Debt recovery action initiated by the Australian Taxation Office against small firms is having a “crippling” impact on many of them, according to the small business ombudsman.
The ATO has a range of debt recovery actions, which are not available to the average creditor. This includes garnishee notices, which allow the ATO to demand money from taxpayer’s bank account, or another third party.
In one recent case, the ATO issued garnishee notices to the largest clients of a particular company. The notices required the clients to withhold and remit to the ATO 50 per cent of any progress claims payable to the company.
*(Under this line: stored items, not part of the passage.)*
/-- Every record a step makes is a read of an output in the state it ends in (R202, R205). -/
theorem step_records_ports {s t : State} (h : step s = .next t) :
    ∃ read : List OutPort, t.observed = s.observed ++ read.map (fun port => observe port t.ports) := by
  obtain ⟨-, rfl⟩ | ⟨i, rest, -, hexec⟩ | ⟨p, src, read, rest, -, rfl⟩ := step_cases h
  · exact ⟨[], (List.append_nil _).symm⟩
  · exact exec_records_ports (s := { s with pending := rest }) hexec
  · exact ⟨read, rfl⟩

/-! ### The invariant -/

/-- A result that some inputs put on its port lies in the port's range, so observability is the whole invariant. -/
theorem inv_of_resultsObservable {s : State} (h : s.ResultsObservable) : s.Inv where
  resultsInRange := fun o ho => by
    obtain ⟨p, hp⟩ := h o ho
    rw [hp]
    exact readOut_toNat_le o.port p
  resultsObservable := h

/-- Reading outputs adds observable results only. -/
theorem resultsObservable_of_observed_append {s t : State} {read : List OutPort} {p : Inputs} (hs : s.ResultsObservable)
    (ht : t.observed = s.observed ++ read.map (fun port => observe port p)) : t.ResultsObservable := by
  intro o ho
  rw [ht] at ho
  obtain hold | hnew := List.mem_append.1 ho
  · exact hs o hold
  · obtain ⟨port, -, rfl⟩ := List.mem_map.1 hnew
    exact ⟨p, rfl⟩

/-! ### The obligations -/

/-- Settles O50: a step adds reads of its ports only, and any read is in range. -/
theorem everyStepKeepsTheInvariant : Obligations.EveryStepKeepsTheInvariant := by
  intro s t hs h
  obtain ⟨read, hobs⟩ := step_records_ports h
  exact inv_of_resultsObservable (resultsObservable_of_observed_append hs.resultsObservable hobs)

/-- Settles O8: the result is bits 31:30 of the word, zero-extended. -/
theorem decodeDirectionCompletes : Obligations.DecodeDirectionCompletes := by
  refine ⟨fun id s => ⟨?completes, rfl, extractDirection_eq_setWidth id, ?value, extractDirection_toNat_le id⟩, ?corners⟩
  case completes => exact congrArg Host.Outcome.next (useExtractor_of_readOut_eq (extractDirection_eq_setWidth id))
  case value =>
    rw [extractDirection_toNat]
    have := id.isLt
    omega
  case corners => decide

/-- Settles O9: the result is bits 15:8 of the word, zero-extended. -/
theorem decodeTypeCompletes : Obligations.DecodeTypeCompletes := by
  refine ⟨fun id s => ⟨?completes, rfl, extractType_eq_setWidth id, extractType_toNat id, extractType_toNat_le id⟩, ?corners⟩
  case completes => exact congrArg Host.Outcome.next (useExtractor_of_readOut_eq (extractType_eq_setWidth id))
  case corners => decide

/-- Settles O10: the result is bits 7:0 of the word, zero-extended; the shift by 0 drops out. -/
theorem decodeNumberCompletes : Obligations.DecodeNumberCompletes := by
  refine ⟨fun id s => ⟨?completes, rfl, ?masked, extractNumber_eq_setWidth id, extractNumber_toNat id,
    extractNumber_toNat_le id⟩, ?corners⟩
  case completes => exact congrArg Host.Outcome.next (useExtractor_of_readOut_eq (extractNumber_eq_setWidth id))
  case masked => exact congrArg (· &&& 0xFF#32) (BitVec.ushiftRight_zero id)
  case corners => decide

/-- Settles O11: the result is bits 29:16 of the word, zero-extended. -/
theorem decodeSizeCompletes : Obligations.DecodeSizeCompletes := by
  refine ⟨fun id s => ⟨?completes, rfl, extractSize_eq_setWidth id, extractSize_toNat id, extractSize_toNat_le id⟩, ?corners⟩
  case completes => exact congrArg Host.Outcome.next (useExtractor_of_readOut_eq (extractSize_eq_setWidth id))
  case corners => decide

/-- Settles O16: each output is its field of `dec_id`, zero-extended. -/
theorem extractorOutputsAreWiring : Obligations.ExtractorOutputsAreWiring := by
  intro p
  have hdir : readOut .dec_direction p = _ := extractDirection_eq_setWidth p.dec_id
  have htype : readOut .dec_type p = _ := extractType_eq_setWidth p.dec_id
  have hnum : readOut .dec_number p = _ := extractNumber_eq_setWidth p.dec_id
  have hsize : readOut .dec_size p = _ := extractSize_eq_setWidth p.dec_id
  rw [hdir, htype, hnum, hsize]
  exact ⟨extractLsb'_low_setWidth _ (by decide), extractLsb'_high_setWidth _ (by decide),
    extractLsb'_low_setWidth _ (by decide), extractLsb'_high_setWidth _ (by decide),
    extractLsb'_low_setWidth _ (by decide), extractLsb'_high_setWidth _ (by decide),
    extractLsb'_low_setWidth _ (by decide), extractLsb'_high_setWidth _ (by decide)⟩

/-- Settles O18: the four ranges give the zero bits above the fields and the narrow ports. -/
theorem extractorResultsStayInRange : Obligations.ExtractorResultsStayInRange := by
  intro id
  have hdir := extractDirection_toNat_le id
  have htype := extractType_toNat_le id
  have hnum := extractNumber_toNat_le id
  have hsize := extractSize_toNat_le id
  refine ⟨hdir, htype, hnum, hsize, ?_, ?_, ?_, ?_, ?_, ?_, ?_, ?_⟩
  · exact and_highMask_eq_zero (k := 2) (by decide) hdir
  · exact and_highMask_eq_zero (k := 8) (by decide) htype
  · exact and_highMask_eq_zero (k := 8) (by decide) hnum
  · exact and_highMask_eq_zero (k := 14) (by decide) hsize
  · exact toNat_setWidth_of_le_mask hdir
  · exact toNat_setWidth_of_le_mask htype
  · exact toNat_setWidth_of_le_mask hnum
  · exact toNat_setWidth_of_le_mask hsize

/-- Settles O19: whichever extractor is used, the use drives the shared `dec_id`, and all four outputs read it. -/
theorem allExtractorsSeeTheSameWord : Obligations.AllExtractorsSeeTheSameWord := by
  intro i id s t hi h
  obtain ⟨port, hexec⟩ : ∃ port, exec i s = .next (useExtractor port id s) := by
    obtain rfl | rfl | rfl | rfl := hi
    exacts [⟨.dec_direction, rfl⟩, ⟨.dec_type, rfl⟩, ⟨.dec_number, rfl⟩, ⟨.dec_size, rfl⟩]
  obtain rfl := Host.Outcome.next.inj (hexec.symm.trans h)
  rw [useExtractor_ports]
  exact ⟨extractDirection_eq_setWidth id, extractType_eq_setWidth id, extractNumber_eq_setWidth id, extractSize_eq_setWidth id⟩

/-- Settles O36: the result is the direction field, whose bits 0 and 1 are word bits 30 and 31 and whose value names it. -/
theorem directionResultIsATwoBitMask : Obligations.DirectionResultIsATwoBitMask := by
  intro w
  have hinPlace := directionName_eq_iff_and w
  have hresult := directionName_eq_iff_extractDirection w
  refine ⟨?write, ?read, hinPlace .none, hinPlace .write, hinPlace .read, hinPlace .readWrite, hresult .none, hresult .write,
    hresult .read, hresult .readWrite⟩
  case write => rw [extractDirection_toNat_eq_field, hasWrite_toNat, fieldDirection_getLsbD w (by decide)]
  case read => rw [extractDirection_toNat_eq_field, hasRead_toNat, fieldDirection_getLsbD w (by decide)]

end Sys2Proof.Machine

/-! ## Proofs about the codec's laws: the packer and the extractors together (42_codec_laws.md)

Three views of a word carry the laws. As a number it is the sum of its fields in place, which is what `pack` computes, so packing
a word's fields gives it back. Under an in-place mask it agrees with another word exactly when the field's extractor does. And
the four terms of the packer share no bit, so OR, XOR and addition join them alike. -/

namespace Sys2Proof.Machine

/-! ### The operands modulo the size of their fields (R142, R155) -/

/-- Masking an operand with `k` ones, or not, keeps its low `k` bits. -/
theorem premasked_mod (masked : Bool) (v k : Nat) : (if masked then v &&& (2 ^ k - 1) else v) % 2 ^ k = v % 2 ^ k := by
  cases masked with
  | false => rfl
  | true => exact (congrArg (· % 2 ^ k) (Nat.and_two_pow_sub_one_eq_mod v k)).trans (Nat.mod_mod v (2 ^ k))

/-- A port of `k` bits keeps the low `j` bits of an operand when it has that many. -/
theorem toNat_ofNat_mod_two_pow {j k : Nat} (h : j ≤ k) (v : Nat) : (BitVec.ofNat k v).toNat % 2 ^ j = v % 2 ^ j := by
  rw [BitVec.toNat_ofNat, Nat.mod_mod_of_dvd v (Nat.pow_dvd_pow 2 h)]

/-- Two packed words are equal exactly when their operands agree modulo the fields' sizes. -/
theorem pack_eq_pack_iff {d t n z d' t' n' z' : Nat} : pack d t n z = pack d' t' n' z' ↔
    d % 4 = d' % 4 ∧ t % 256 = t' % 256 ∧ n % 256 = n' % 256 ∧ z % 16384 = z' % 16384 := by
  refine ⟨fun h => ⟨direction_mod_eq_of_pack_eq h, ?type, ?number, size_mod_eq_of_pack_eq h⟩,
    fun ⟨hd, ht, hn, hz⟩ => pack_congr hd ht hn hz⟩
  case type => rw [← extractType_pack_toNat d t n z, h, extractType_pack_toNat]
  case number => rw [← extractNumber_pack_toNat d t n z, h, extractNumber_pack_toNat]

/-! ### The extractors on a packed word, as words (R143, R144) -/

theorem extractDirection_pack (d t n z : Nat) : extractDirection (pack d t n z) = BitVec.ofNat 32 (d % 4) := by
  rw [← extractDirection_pack_toNat d t n z, BitVec.ofNat_toNat, BitVec.setWidth_eq]

theorem extractType_pack (d t n z : Nat) : extractType (pack d t n z) = BitVec.ofNat 32 (t % 256) := by
  rw [← extractType_pack_toNat d t n z, BitVec.ofNat_toNat, BitVec.setWidth_eq]

theorem extractNumber_pack (d t n z : Nat) : extractNumber (pack d t n z) = BitVec.ofNat 32 (n % 256) := by
  rw [← extractNumber_pack_toNat d t n z, BitVec.ofNat_toNat, BitVec.setWidth_eq]

theorem extractSize_pack (d t n z : Nat) : extractSize (pack d t n z) = BitVec.ofNat 32 (z % 16384) := by
  rw [← extractSize_pack_toNat d t n z, BitVec.ofNat_toNat, BitVec.setWidth_eq]

theorem extractType_pack_toNat_eq_and (d t n z : Nat) : (extractType (pack d t n z)).toNat = t &&& 0xFF :=
  (extractType_pack_toNat d t n z).trans (Nat.and_two_pow_sub_one_eq_mod t 8).symm

theorem extractNumber_pack_toNat_eq_and (d t n z : Nat) : (extractNumber (pack d t n z)).toNat = n &&& 0xFF :=
  (extractNumber_pack_toNat d t n z).trans (Nat.and_two_pow_sub_one_eq_mod n 8).symm

theorem extractSize_pack_toNat_eq_and (d t n z : Nat) : (extractSize (pack d t n z)).toNat = z &&& 0x3FFF :=
  (extractSize_pack_toNat d t n z).trans (Nat.and_two_pow_sub_one_eq_mod z 14).symm

/-! ### A word is the sum of its fields (R146, R152) -/

theorem toNat_eq_sum_of_fields (w : Word) :
    w.toNat = (extractDirection w).toNat * 2 ^ 30 + (extractSize w).toNat * 2 ^ 16 + (extractType w).toNat * 2 ^ 8
      + (extractNumber w).toNat := by
  rw [extractDirection_toNat, extractSize_toNat, extractType_toNat, extractNumber_toNat]
  have := w.isLt
  omega

/-- ENCODE truncates none of a word's own fields (R150), so it gives the word back. -/
theorem pack_extracted (w : Word) :
    pack (extractDirection w).toNat (extractType w).toNat (extractNumber w).toNat (extractSize w).toNat = w := by
  apply BitVec.eq_of_toNat_eq
  rw [pack_toNat, toNat_eq_sum_of_fields w]
  have := extractDirection_toNat_le w
  have := extractType_toNat_le w
  have := extractNumber_toNat_le w
  have := extractSize_toNat_le w
  omega

/-! ### Words under an in-place mask (R29, R145, R151) -/

/-- Two words agree under a field's in-place mask exactly when the field extracted from them is the same. -/
theorem and_inPlace_eq_iff_takeField_eq (w w' : Word) {offset k : Nat} (hk : k + offset ≤ 32) :
    w &&& BitVec.ofNat 32 ((2 ^ k - 1) <<< offset) = w' &&& BitVec.ofNat 32 ((2 ^ k - 1) <<< offset)
      ↔ takeField w offset (2 ^ k - 1) = takeField w' offset (2 ^ k - 1) := by
  rw [BitVec.toNat_eq, BitVec.toNat_eq, inPlace_toNat w offset k hk, inPlace_toNat w' offset k hk,
    takeField_toNat w offset k (by omega), takeField_toNat w' offset k (by omega),
    Nat.mul_left_inj (Nat.two_pow_pos offset).ne']

theorem and_directionField_eq_iff (w w' : Word) :
    w &&& 0xC0000000#32 = w' &&& 0xC0000000#32 ↔ extractDirection w = extractDirection w' :=
  and_inPlace_eq_iff_takeField_eq w w' (offset := 30) (k := 2) (by decide)

theorem and_sizeField_eq_iff (w w' : Word) :
    w &&& 0x3FFF0000#32 = w' &&& 0x3FFF0000#32 ↔ extractSize w = extractSize w' :=
  and_inPlace_eq_iff_takeField_eq w w' (offset := 16) (k := 14) (by decide)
It enabled the clients to terminate the contracts meaning that the company had no choice but to collapse into liquidation, with termination of 90 employees.
The ATO Commissioner’s power to issue a Garnishee Notice (under section 260-A of Schedule 1 (the ‘Schedule’) to the Taxation Administration Act 1953 (Cth) is an administrative discretion and there may be circumstances which may cause the Commissioner to review his decision.
A decision by the ATO can be challenged in the Administrative Appeals Tribunal (AAT), and the small business ombudsman Kate Carnell has called for the ATO to immediately cease debt recovery action against any small business with a dispute before the AAT.
Springdale Legal’s principal solicitor, Adam Hornsey, has vast experienced within the ATO, and now in private practice can provide guidance and solutions in cases such as these examined here.
As a postscript, many enquiries from debtors are relating to the ATO’s practice of referring debts to collection agencies. The ATO is clear that they don’t refer debts to collection agencies when they are being formally disputed. If you formally dispute your debt after it has been referred to an agency, the debt will be returned to the ATO for action.